▶ **WHAT TO WORK ON**:
Reproduce precisely the lines of the listing below, starting with the line that contains "wcfg, wch, wfc⟩" and stopping after the line that contains "obtain ⟨f1, f2, f3, f4, f5, f6, f7, f8, f9, f10⟩"; include nothing else.

▶ **RECORDS**:
-- ==== Sys2Proof/Laws/Quiet.lean ====
section
/-! SUPPORT. The whole run of the handler's loop in an environment that makes no move, and what the loop leaves as it was in any
(spec/43_protocol_ops.md R200). -/

namespace Sys2Proof.Machine

theorem drainTrace_signalled (e : Engine) (c : U16) (xs : List Drain) : (drainTrace e c xs).filterMap Event.signalled =
    (drainIds xs).reverse := by
  induction xs generalizing c with
  | nil => rfl
  | cons x xs ih => simp [drainTrace, drainIds, Event.signalled, ih]

/-- Accesses, the loop, accesses again: memory, parameters and operand registers are the environment's. -/
theorem Drained.kept {s v u t : State} {es : List Event} {xs : List Drain} {fs : List Event}
    (r : Ran s v (fun _ => False) es) (d : Drained v u xs) (r2 : Ran u t (fun _ => False) fs) :
    s.kept t (fun _ => False) := by
  obtain ⟨k, hk, hm, hp, _⟩ := r.environment
  obtain ⟨l, hl, hm', hp', _⟩ := d.environment
  obtain ⟨j, hj, hm'', hp'', _⟩ := r2.environment
  have hsc : t.script = s.script.drop (k + l + j) := by
    rw [hj, hl, hk, List.drop_drop, List.drop_drop, Nat.add_assoc]
  have hu : s.environmentUntil t = State.environmentAlone (k + l + j) s := State.environmentUntil_drop hsc
  have c1 : v.script = (State.environmentAlone k s).script := by rw [State.environmentAlone_script, hk]
  have c2 : u.script = (State.environmentAlone l v).script := by rw [State.environmentAlone_script, hl]
  have hcalm : v.calm := r.calm
  refine ⟨r2.cfg.trans (d.cfg.trans r.cfg), r2.cur.trans (d.cur.trans r.cur), r2.length.trans (d.length.trans r.length), fun q => ?_, fun a _ => ?_⟩
  · rw [hu, hp'', State.environmentAlone_add, State.environmentAlone_add]
    refine (State.samePorts_environmentAlone j d.calm ?_ ⟨?_, ?_, ?_⟩).2.2
    · rw [c2, State.environmentAlone_script, State.environmentAlone_script, c1]
    · rw [d.length, State.length_environmentAlone _ (State.calm_environmentAlone _ r.start), State.length_environmentAlone _ r.start, r.length]
    · rw [d.cfg, State.environmentAlone_cfg, State.environmentAlone_cfg, r.cfg]
    · rw [hp' q]
      refine (State.samePorts_environmentAlone l hcalm c1 ⟨?_, ?_, hp q⟩).2.2
      · rw [State.length_environmentAlone _ r.start, r.length]
      · rw [State.environmentAlone_cfg, r.cfg]
  · rw [hu, hm'' a id, State.environmentAlone_add, State.environmentAlone_add]
    refine State.read_environmentAlone_congr j ?_ ?_
    · rw [c2, State.environmentAlone_script, State.environmentAlone_script, c1]
    · rw [hm' a]
      exact State.read_environmentAlone_congr l c1 (hm a id)

theorem State.kept_congr {s u t : State} {W} (h : s.kept u W) (h1 : t.cfg = u.cfg) (h2 : t.cur = u.cur)
    (h3 : t.ports.length = u.ports.length)
    (h4 : ∀ q, (t.port q).operandRegs = (u.port q).operandRegs) (h5 : t.mem = u.mem) (h6 : t.script = u.script) : s.kept t W := by
  have hu : s.environmentUntil t = s.environmentUntil u := by unfold State.environmentUntil; rw [h6]
  refine ⟨h1.trans h.1, h2.trans h.2.1, h3.trans h.2.2.1, fun q => ?_, fun a ha => ?_⟩
  · rw [hu, h4 q]; exact h.2.2.2.1 q
  · rw [hu, h5]; exact h.2.2.2.2 a ha

theorem State.usedIndexNow_congr {s t : State} (h1 : t.mem = s.mem) (h2 : t.eng.qbase = s.eng.qbase)
    : t.usedIndexNow = s.usedIndexNow := by
  unfold State.usedIndexNow Engine.usedIndexAddr Engine.usedAddr; rw [h1, h2]

/-- With no moves the loop consumes exactly the unread entries. -/
theorem drain_quiet (d : Nat) : ∀ (fuel : Nat) (n : U32) (s : State), s.quiet →
    (s.usedIndexNow - s.eng.lastConsumedUsed).toNat = d → d < fuel →
    (∀ id ∈ s.unreadIds s.usedIndexNow, id < qsize) →
    ∃ t, drain fuel n s = .ok (n + BitVec.ofNat 32 d) t ∧ t.eng = s.eng.drained (s.unreadIds s.usedIndexNow) ∧ t.mem = s.mem ∧ t.dev = s.dev ∧ t.script = s.script
      ∧ t.cur = s.cur ∧ t.cfg = s.cfg ∧ t.choices = s.choices ∧ t.freeCount = s.freeCount ∧ t.ports.length = s.ports.length
      ∧ (∀ q, t.port q = (s.port q).released (s.unreadIds s.usedIndexNow)) ∧ t.signals = (s.unreadIds s.usedIndexNow).reverse ++ s.signals := by
  induction d with
  | zero =>
    intro fuel n s hq hd hf hid
    obtain ⟨f, rfl⟩ : ∃ f, fuel = f + 1 := ⟨fuel - 1, by omega⟩
    have hu : s.unreadIds s.usedIndexNow = [] := by unfold State.unreadIds; rw [hd]; rfl
    have heq : s.usedIndexNow = s.eng.lastConsumedUsed := by
      have h1 := s.usedIndexNow.isLt
      have h2 := s.eng.lastConsumedUsed.isLt
      rw [BitVec.toNat_sub] at hd
      apply BitVec.eq_of_toNat_eq; omega
    rw [drain_succ, memRead16_quiet _ hq, Acc.bind_ok]
    have hp : pending (BitVec.ofNat 16 (ofLE (s.mem.load s.eng.usedIndexAddr 2))) s.eng.lastConsumedUsed = false := by
      have : BitVec.ofNat 16 (ofLE (s.mem.load s.eng.usedIndexAddr 2)) = s.usedIndexNow := rfl
      rw [this, heq]; simp [pending]
    rw [hu]
    simp only [State.log_eng, hp]
    refine ⟨s.log (.memR s.eng.usedIndexAddr 2 (ofLE (s.mem.load s.eng.usedIndexAddr 2))), by simp, by simp [Engine.drained_nil], rfl, rfl, rfl, rfl, rfl, rfl, rfl, rfl, fun q => rfl, rfl⟩
  | succ d ih =>
    intro fuel n s hq hd hf hid
    obtain ⟨f, rfl⟩ : ∃ f, fuel = f + 1 := ⟨fuel - 1, by omega⟩
    have hne : s.usedIndexNow ≠ s.eng.lastConsumedUsed := by
      intro h; rw [h] at hd; simp at hd
    rw [drain_succ, memRead16_quiet _ hq, Acc.bind_ok]
    have hp : pending (BitVec.ofNat 16 (ofLE (s.mem.load s.eng.usedIndexAddr 2))) s.eng.lastConsumedUsed = true := by
      have : BitVec.ofNat 16 (ofLE (s.mem.load s.eng.usedIndexAddr 2)) = s.usedIndexNow := rfl
      rw [this]; simpa [pending] using hne
    simp only [State.log_eng, hp, if_true]
    obtain ⟨id, hidd⟩ : ∃ id : U32, id = BitVec.ofNat 32 (ofLE (s.mem.load (s.eng.usedIdAddr (modQ s.eng.lastConsumedUsed)) 4)) := ⟨_, rfl⟩
    have hidn : id.toNat = ofLE (s.mem.load (s.eng.usedIdAddr (modQ s.eng.lastConsumedUsed)) 4) := by
      rw [hidd, BitVec.toNat_ofNat, Nat.mod_eq_of_lt (show _ < 2 ^ 32 from ofLE_load_lt _ _ 4)]
    obtain ⟨w, len, hte, wmem, wdev, weng, wscr, wport, wlen, wsig, wcur, wcfg, wch, wfc⟩ : ∃ (w : State) (len : U32),
        takeEntry (s.log (Event.memR s.eng.usedIndexAddr 2 (ofLE (s.mem.load s.eng.usedIndexAddr 2)))) = .ok (id, len) w
        ∧ w.mem = s.mem ∧ w.dev = s.dev ∧ w.eng = s.eng.advanced ∧ w.script = s.script ∧ (∀ q, w.port q = s.port q) ∧ w.ports.length = s.ports.length
        ∧ w.signals = s.signals ∧ w.cur = s.cur ∧ w.cfg = s.cfg ∧ w.choices = s.choices ∧ w.freeCount = s.freeCount :=
      hidd ▸ ⟨_, _, takeEntry_quiet (s := s.log (Event.memR s.eng.usedIndexAddr 2 (ofLE (s.mem.load s.eng.usedIndexAddr 2)))) hq, rfl, rfl, rfl, rfl, fun _ => rfl, rfl, rfl, rfl, rfl, rfl, rfl⟩
    rw [hte, Acc.bind_ok]
    obtain ⟨f1, f2, f3, f4, f5, f6, f7, f8, f9, f10⟩ := State.signalSlot_fields (w.landed id) id.toNat
    have fp := State.port_signalSlot (w.landed id) id.toNat
    generalize hx : (w.landed id).signalSlot id.toNat = x at *
    have xeng : x.eng = { s.eng with lastConsumedUsed := s.eng.lastConsumedUsed + 1, inflight := SMap.erase id.toNat s.eng.inflight, completion := setSignaled s.eng.completion id.toNat } := by
      rw [f2, State.landed_eng, weng]; rfl
    have xmem : x.mem = s.mem := by rw [f4]; exact wmem
    have xu : x.usedIndexNow = s.usedIndexNow := State.usedIndexNow_congr xmem (by rw [xeng])
    have xq : x.quiet := by rw [State.quiet, f6]; exact wscr.trans hq
    have hdist : (x.usedIndexNow - x.eng.lastConsumedUsed).toNat = d := by
      rw [xu, xeng]
      have := usedIndex_distance hne
      show (s.usedIndexNow - (s.eng.lastConsumedUsed + 1)).toNat = d
      omega
    have hids : s.unreadIds s.usedIndexNow = id.toNat :: x.unreadIds x.usedIndexNow := by
      unfold State.unreadIds
      rw [hdist, hd, List.range_succ_eq_map, List.map_cons, List.map_map, xmem, xeng, hidn]
      congr 1
      · simp
      · apply List.map_congr_left
        intro k _
        simp only [Function.comp]
        have : s.eng.lastConsumedUsed + BitVec.ofNat 16 (k.succ) = s.eng.lastConsumedUsed + 1 + BitVec.ofNat 16 k := by
          rw [Nat.succ_eq_add_one, Nat.add_comm, BitVec.ofNat_add, BitVec.add_assoc]; rfl
        rw [this]; rfl
    have hidlt : id.toNat < qsize := hid _ (by rw [hids]; exact List.mem_cons_self)
    rw [if_pos hidlt]
    obtain ⟨t, h1, h2, h3, h4, h5, h6, h7, h8, h9, h10, h11, h12⟩ := ih f (n + 1) x xq hdist (by omega) (fun i hi => hid i (by rw [hids]; exact List.mem_cons_of_mem _ hi))
    refine ⟨t, ?_, ?_, h3.trans xmem, h4.trans (f5.trans wdev), h5.trans (f6.trans wscr), h6.trans (f3.trans wcur), h7.trans (f1.trans wcfg), h8.trans (f7.trans wch), h9.trans (f8.trans wfc), h10.trans (f9.trans wlen), fun q => ?_, ?_⟩
    · rw [h1, BitVec.add_assoc, BitVec.add_comm 1, BitVec.ofNat_add]; rfl
    · rw [h2, hids, xeng]; exact Engine.drained_cons _ _ _
    · rw [h11, hids, Port.released_cons, fp]
      simp only [State.port_landed, wport, State.landed_ports, wlen]
      by_cases hw : (s.port q).work = .holdWait id.toNat
      · have hlt : q < s.ports.length := by
          by_contra hge
          have : s.port q = Port.reset s.cfg := State.port_of_length_le _ (Nat.le_of_not_lt hge)
          rw [this] at hw; cases hw
        rw [if_pos ⟨hlt, hw⟩, if_pos hw, Port.released_of_not_held (by intro i _ h; cases h)]
      · rw [if_neg (fun h => hw h.2), if_neg hw]
    · have xs : x.signals = id.toNat :: s.signals := by
        unfold State.signals
        rw [f10]
        have : (w.landed id).accesses = w.accesses := rfl
        rw [this, List.filterMap_cons]
        simp only [Event.signalled]
        exact congrArg _ wsig
      rw [h12, xs, hids]; simp

theorem getLsbD_foldl_setSignaled (ids : List Nat) (c : BitVec 128) (j : Nat) :
   (ids.foldl setSignaled c).getLsbD j = (c.getLsbD j || (decide (j ∈ ids) && decide (j < 128))) := by
  induction ids generalizing c with
  | nil => simp
  | cons a ids ih =>
    rw [List.foldl_cons, ih, getLsbD_setSignaled]
    by_cases h : j < 128 <;> by_cases h1 : j = a <;> simp [h, h1, eq_comm (a := a)] <;> (subst h1; simp [h])

theorem SMap.find?_erase {α} (m : SMap α) (h k : Nat) : SMap.find? h
    (SMap.erase k m) = if h = k then none else SMap.find? h m := by
  split_ifs with e
  · subst e; exact SMap.find?_erase_same _ _
  · exact SMap.find?_erase_other _ e

theorem SMap.find?_erases {α} (ids : List Nat) (m : SMap α) (h : Nat) : SMap.find? h
    (ids.foldl (fun m i => SMap.erase i m) m) = if h ∈ ids then none else SMap.find? h m := by
  induction ids generalizing m with
  | nil => simp
  | cons a ids ih => rw [List.foldl_cons, ih, SMap.find?_erase]; by_cases h1 : h ∈ ids <;> by_cases h2 : h = a <;> simp [h1, h2]

theorem SMap.find?_insert {α} (m : SMap α) (h k : Nat) (v : α) : SMap.find? h
    (SMap.insert k v m) = if h = k then some v else SMap.find? h m := by
  split_ifs with e
  · subst e; exact SMap.find?_insert_same _ _ _
  · exact SMap.find?_insert_other _ _ e

theorem State.finished_setR0 {s t : State} (tc : t.cur = s.cur) (hcl : t.cur < t.ports.length)
    (hp : t.port s.cur = s.port s.cur) (v : U64) :
    s.finished ((t.setR0 v).complete t.cur .ok) .ok v (s.port s.cur).r1 := by
  have h0 : (t.setR0 v).port s.cur = { s.port s.cur with r0 := v } := by
    rw [State.port_setR0, if_pos ⟨tc, hcl⟩, hp]
  unfold State.finished
  rw [State.port_complete, if_pos ⟨tc, by simpa using hcl⟩, h0]
  refine ⟨rfl, rfl, rfl, rfl, ?_⟩
  rw [State.complete_history, tc, h0]; rfl

end Sys2Proof.Machine
end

▶ **TASK SOLUTION**:
    obtain ⟨w, len, hte, wmem, wdev, weng, wscr, wport, wlen, wsig, wcur, wcfg, wch, wfc⟩ : ∃ (w : State) (len : U32),
        takeEntry (s.log (Event.memR s.eng.usedIndexAddr 2 (ofLE (s.mem.load s.eng.usedIndexAddr 2)))) = .ok (id, len) w
        ∧ w.mem = s.mem ∧ w.dev = s.dev ∧ w.eng = s.eng.advanced ∧ w.script = s.script ∧ (∀ q, w.port q = s.port q) ∧ w.ports.length = s.ports.length
        ∧ w.signals = s.signals ∧ w.cur = s.cur ∧ w.cfg = s.cfg ∧ w.choices = s.choices ∧ w.freeCount = s.freeCount :=
      hidd ▸ ⟨_, _, takeEntry_quiet (s := s.log (Event.memR s.eng.usedIndexAddr 2 (ofLE (s.mem.load s.eng.usedIndexAddr 2)))) hq, rfl, rfl, rfl, rfl, fun _ => rfl, rfl, rfl, rfl, rfl, rfl, rfl⟩
    rw [hte, Acc.bind_ok]
    obtain ⟨f1, f2, f3, f4, f5, f6, f7, f8, f9, f10⟩ := State.signalSlot_fields (w.landed id) id.toNat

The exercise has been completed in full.